I stare at the words longer than I should, my chest tight, my pulse slow and wrong. This can’t be Zephyra. It isn’t supposed to be. It’s controlled. Measured. Designed to metabolize clean, and I didn’t make anymore since the last party.

Still—the question creeps in anyway.

How did it get there?

The name drums in my head as I pace the small living room, guilt threading through my thoughts whether I invite it or not. Ella’s at school, and the quiet leaves too much room for everything I don’t want to think. Cami wouldn’t do this to me… would she?

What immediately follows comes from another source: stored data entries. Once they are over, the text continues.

/-! The two neighbours of a carrier value -/

/-- Of the neighbours `a` and `b` of `x` let `y` be the nearer; no `q` outside of them is nearer still, and none but `y` itself
is as near except on a tie. -/
theorem abs_sub_le_of_nearer {a b x y q : ℚ} (hax : a ≤ x) (hxb : x ≤ b)
    (hy : y = a ∧ x - a ≤ b - x ∨ y = b ∧ b - x ≤ x - a) (hq : q ≤ a ∨ b ≤ q) :
    |y - x| ≤ |q - x| ∧ (|y - x| = |q - x| → q ≠ y → x - a = b - x) := by
  have hdist : |y - x| ≤ x - a ∧ |y - x| ≤ b - x := by
    rcases hy with ⟨rfl, hnear⟩ | ⟨rfl, hnear⟩
    · rw [abs_sub_comm, abs_of_nonneg (sub_nonneg.mpr hax)]
      exact ⟨le_rfl, hnear⟩
    · rw [abs_of_nonneg (sub_nonneg.mpr hxb)]
      exact ⟨hnear, le_rfl⟩
  obtain ⟨hleft, hright⟩ := hdist
  rcases hq with hqa | hbq
  · rw [abs_sub_comm q, abs_of_nonneg (sub_nonneg.mpr (hqa.trans hax))]
    refine ⟨by linarith, fun heq hne => ?_⟩
    rcases hy with ⟨rfl, -⟩ | ⟨rfl, hnear⟩
    · exact absurd (by linarith) (lt_of_le_of_ne hqa hne).not_ge
    · linarith
  · rw [abs_of_nonneg (sub_nonneg.mpr (hxb.trans hbq))]
    refine ⟨by linarith, fun heq hne => ?_⟩
    rcases hy with ⟨rfl, hnear⟩ | ⟨rfl, -⟩
    · linarith
    · exact absurd (by linarith) (lt_of_le_of_ne hbq hne.symm).not_ge

section Neighbours

variable {f : Format} (n : Nat)

theorem bitsValue_carrier_sub :
    bitsValue f.carrier n - bitsValue f (n / 2 ^ f.discardedBits) =
      unitValue f (n / 2 ^ f.discardedBits / 2 ^ f.fractionBits) *
        ((n % 2 ^ f.discardedBits : Nat) / 2 ^ f.discardedBits) := by
  have h := bitsValue_carrier (f := f) (n / 2 ^ f.discardedBits) (Nat.mod_lt n (by positivity))
  rw [Nat.div_add_mod'] at h
  rw [h, add_sub_cancel_left]

theorem sub_bitsValue_carrier :
    bitsValue f (n / 2 ^ f.discardedBits + 1) - bitsValue f.carrier n =
      unitValue f (n / 2 ^ f.discardedBits / 2 ^ f.fractionBits) *
        (1 - (n % 2 ^ f.discardedBits : Nat) / 2 ^ f.discardedBits) := by
  rw [bitsValue_succ, mul_one_sub, ← bitsValue_carrier_sub]
  ring

theorem bitsValue_le_carrier : bitsValue f (n / 2 ^ f.discardedBits) ≤ bitsValue f.carrier n := by
  rw [← sub_nonneg, bitsValue_carrier_sub]
  exact mul_nonneg (unitValue_pos f _).le (by positivity)

theorem carrier_le_bitsValue : bitsValue f.carrier n ≤ bitsValue f (n / 2 ^ f.discardedBits + 1) := by
  have hrem : (n % 2 ^ f.discardedBits : Nat) / (2 : ℚ) ^ f.discardedBits ≤ 1 := by
    rw [div_le_one (by positivity)]
    exact_mod_cast (Nat.mod_lt n (by positivity)).le
  rw [← sub_nonneg, sub_bitsValue_carrier]
  exact mul_nonneg (unitValue_pos f _).le (sub_nonneg.mpr hrem)

variable (hd : 0 < f.discardedBits)

include hd

theorem two_pow_discardedBits_eq : (2 : ℚ) ^ f.discardedBits = 2 * 2 ^ (f.discardedBits - 1) := by
  rw [← pow_succ', Nat.sub_add_cancel hd]

/-- The lower neighbour is the nearer one up to half a unit. -/
theorem lower_nearer_iff :
    bitsValue f.carrier n - bitsValue f (n / 2 ^ f.discardedBits) ≤
        bitsValue f (n / 2 ^ f.discardedBits + 1) - bitsValue f.carrier n ↔
      n % 2 ^ f.discardedBits ≤ 2 ^ (f.discardedBits - 1) := by
  rw [bitsValue_carrier_sub, sub_bitsValue_carrier, mul_le_mul_iff_right₀ (unitValue_pos f _), le_sub_iff_add_le,
    ← two_mul, ← mul_div_assoc, div_le_one (by positivity), two_pow_discardedBits_eq hd,
    mul_le_mul_iff_right₀ two_pos]
  exact_mod_cast Iff.rfl
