inductive StopCause where
  | credit | sessionEnd | sheetLimit | tamper
  deriving DecidableEq, Repr

inductive EndMark where
  | complete | unsettled | abandoned
  deriving DecidableEq, Repr

inductive DocOutcome where
  | stored | kept | erased | gone
  deriving DecidableEq, Repr

/-- A job record (R34). The drain timer holds its elapsed ms while it runs. -/
structure Job where
  number : Nat
  kind : JobKind
  owner : Nat
  sizeClass : Nat
  colourClass : ColourClass
  duplex : Bool
  state : JobState
  stopCause : Option StopCause
  engineEnded : Bool
  initialHold : Nat
  holdRemaining : Nat
  short : Bool
  sheets : Nat
  monoSides : Nat
  colourSides : Nat
  scanPages : Nat
  pointsCharged : Nat
  pointsDrawn : Nat
  pointsArrears : Nat
  colourUnexpected : Bool
  stream : Option (Fin 4)
  document : Option Nat
  eraseAfterPrint : Bool
  scanComplete : Bool
  drain : Option Nat
  deriving DecidableEq, Repr

/-- The job table and the last job number assigned (R34, R35). -/
structure JobTable where
  jobs : Table Job
  lastNumber : Nat
  deriving DecidableEq, Repr

/-! ## The sheet queue (chapter 04) -/

/-- The fields of a good SHEET record (R60). -/
structure SheetRecord where
  tag : Nat
  sizeClass : Nat
  side1 : Dots
  side2 : Option Dots
  deriving DecidableEq, Repr

inductive QueueEntry where
  | sheet (r : SheetRecord)
  | jobEnd (tag : Nat)
  | damaged
  deriving DecidableEq, Repr

/-- The sheet queue (R62, R65, R66). -/
structure SheetQueue where
  entries : List QueueEntry
  hold : Bool
  taking : Bool
  deriving DecidableEq, Repr

/-! ## The cartridge unit (chapters 06 and 07) -/

inductive SlotState where
  | empty | identifying | genuine | suspect | silent | rejected
  deriving DecidableEq, Repr

inductive Level where
  | out | low | normal
  deriving DecidableEq, Repr

/-- The requests a slot holds for the line (R89). -/
structure Requests where
  identify : Bool := false
  challenge : Bool := false
  debit : Bool := false
  deriving DecidableEq, Repr

/-- The job and user whose sheet last advanced a slot (R86). -/
structure Attribution where
  job : Nat
  user : Nat
  deriving DecidableEq, Repr

/-- A slot record (R86) with the flush timer of R112, the level of R116 and the retained items of R87.
Timers hold their elapsed ms while they run. -/
structure Slot where
  present : Bool := false
  state : SlotState := .empty
  serial : Option Serial := none
  ratedYield : Option Nat := none
  tagRemaining : Option Nat := none
  pending : Nat := 0
  unconfirmed : Option Nat := none
  sinceVerify : Nat := 0
  sinceInsertion : Nat := 0
  attribution : Option Attribution := none
  fails : Nat := 0
  unanswered : Nat := 0
  remembered : Option SlotState := none
  requests : Requests := {}
  recheck : Option Nat := none
  flush : Option Nat := none
  level : Option Level := none
  retainedSerial : Option Serial := none
  retainedFails : Nat := 0
  deriving DecidableEq, Repr

/-- What a transaction carries: nothing, its challenge with the response expected, or its amount (R91, R95). -/
inductive LineWork where
  | identify
  | challenge (bytes : BitVec 64) (expected : BitVec 64)
  | debit (amount : Nat)
  deriving DecidableEq, Repr

/-- The transaction in progress, with the ms since its grant (R91). -/
structure Transaction where
  slot : Fin 4
  work : LineWork
  elapsed : Nat := 0
  deriving DecidableEq, Repr

/-- A fault snapshot (R106). -/
structure Snapshot where
  slot : Fin 4
  serial : Serial
  fails : Nat
  failLimit : Nat
  sinceInsertion : Nat
  view : Nat
  totalSheets : Meter
  attribution : Option Attribution
  deriving DecidableEq, Repr

/-- The cartridge unit (R86, R90, R104, R106, R118). -/
structure CartUnit where
  slots : Four Slot
  lastServed : Fin 4
  transaction : Option Transaction
  rejectList : List Serial
  snapshots : List Snapshot
  mono : Bool
  colour : Bool
  /-- The MODEL's own: the slots whose level a recomputation within the event has moved, for TONER_LEVEL at its end (R117;
  log 16). -/
  levelMoved : Four Bool := { a0 := false, a1 := false, a2 := false, a3 := false }
  deriving DecidableEq, Repr

inductive CartCause where
  | inserted | removed | identified | pass | fail | tagMismatch | unanswered | answered
  | listed | limit | newSerial
  deriving DecidableEq, Repr

/-! ## The buffer pool (chapter 08) -/

/-- The bytes of the pool: rising addresses, zero bytes not listed. -/
abbrev Memory := List (Nat × Byte)

/-- A run of neighbouring blocks. -/
structure BlockRange where
  first : Nat
  count : Nat
  deriving DecidableEq, Repr

/-- What the fill engine is clearing (R129). A half keeps its blocks, and is `live` until its halt fill is given up (R127). -/
inductive FillItem where
  | full
  | half (stream : Fin 4) (half : Bool) (blocks : BlockRange) (live : Bool)
  | range
  deriving DecidableEq, Repr

/-- The buffer pool (R123, R126, R129, R133). `underReset` holds while every block is under RESET. -/
structure Pool where
  mem : Memory
  wipe : List BlockRange
  fill : Option FillItem
  waiting : List (Fin 4 × Bool)
  underReset : Bool
  deriving DecidableEq, Repr

/-- Who owns a block (R123). -/
inductive BlockOwner where
  | free
  | stream (i : Fin 4)
  | wipe
  | reset
  deriving DecidableEq, Repr

inductive WipeCause where
  | reset | list
  deriving DecidableEq, Repr

/-! ## Documents and tamper (chapter 09) -/

inductive DocState where
  | writing | stored
  deriving DecidableEq, Repr

/-- A document record (R136). -/
structure Document where
  number : Nat
  owner : Nat
  state : DocState
  key : Key
  pages : Nat
  bands : Nat
  colour : Bool
  sizeClass : Nat
  job : Option Nat
  deriving DecidableEq, Repr

/-- The document store, in creation order, and the last number assigned (R136, R138). -/
structure DocStore where
  docs : List Document
  lastNumber : Nat
  deriving DecidableEq, Repr

/-- The tamper latch and the monitor's view of the TAMPER input (R146). -/
structure TamperMonitor where
  latch : Bool
  input : Bool
  deriving DecidableEq, Repr

/-! ## Streams, ports and the cipher unit (chapter 10) -/

inductive StreamKind where
  | encode | release
  deriving DecidableEq, Repr

inductive StreamState where
  | idle | hold | flow | halt | done
  deriving DecidableEq, Repr

inductive HaltCause where
  | sessionEnd | credit | toner | idle | check | overrun | sequence | auth | oversize | tamper
  deriving DecidableEq, Repr

inductive HalfState where
  | empty | filled | cipher | sending
  deriving DecidableEq, Repr

/-- The header of the band a half holds (R149). -/
structure BandHeader where
  flags : Byte
  sizeClass : Nat
  length : Nat
  band : Nat
  page : Nat
  deriving DecidableEq, Repr

/-- One half of a window: its state, its band's header and tag, and whether its halt fill is still to be done (R131). -/
structure Half where
  state : HalfState := .empty
  header : Option BandHeader := none
  tag : Option (BitVec 64) := none
  waiting : Bool := false
  deriving DecidableEq, Repr

/-- A stream's window (R124). -/
structure Window where
  first : Nat
  perHalf : Nat
  halves : Nat
  deriving DecidableEq, Repr

/-- A stream record (R149). `stored` tells whether a band has been stored since bind or CLEAR (R152, R160);
`lastSent` is the number of the last band sent or being sent since bind (R168). -/
structure Stream where
  kind : Option StreamKind := none
  state : StreamState := .idle
  job : Option Nat := none
  document : Option Nat := none
  window : Option Window := none
  half0 : Half := {}
  half1 : Half := {}
  intake : Bool := false
  output : Bool := false
  seqBit : Bool := false
  nextBand : Nat := 0
  page : Nat := 0
  pageStart : Bool := false
  pageClass : Nat := 0
  lastBand : Bool := false
  haltCause : Option HaltCause := none
  bands : Nat := 0
  pages : Nat := 0
  duplicates : Nat := 0
  refused : Nat := 0
  checkErrors : Nat := 0
  idle : Option Nat := none
  stored : Bool := false
  lastSent : Option Nat := none
  deriving DecidableEq, Repr

/-- A band frame that is arriving, and whether its payload is being written into the intake half (R157). -/
structure ScanArrival where
  header : ScanHeader
  writing : Bool
  deriving DecidableEq, Repr

/-- An image frame that is arriving, the RELEASE stream it was routed to, and whether it is being written (R161). -/
structure ImgArrival where
  header : ImgHeader
  stream : Option (Fin 4)
  writing : Bool
  deriving DecidableEq, Repr

/-- The two inbound ports: the arrivals in progress and the last answers given. -/
structure Ports where
  scan : Option ScanArrival
  img : Option ImgArrival
  scanAnswer : Option Answer
  imgAnswer : Option Answer
  deriving DecidableEq, Repr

This wasn’t supposed to happen. Zephyra is meant to be safe. Controlled. Predictable.

But someone is dead.

And the poisonous thought I’ve been circling finally lands.

I killed her.That’s the only option. Zephyra is the only new one out there right now.

The phone buzzes on the counter. I ignore it twice before my hands start shaking, and I grab it just to make the noise stop. Cami’s name lights the screen.

I hesitate, stomach twisting, then answer.It can’t be true.

“Vi!” Her voice comes through fast, already pitched too high. “Please tell me you’ve seen the news.” My chest tightens. She knows about it too.

“I’ve seen it,” I say. Flat. Empty.

“Okay, but listen it can’t be as bad as it looks, right?” she rushes on. “No one’s saying it was Zephyra. It could’ve been anything. These parties are like a walking pharmacy.”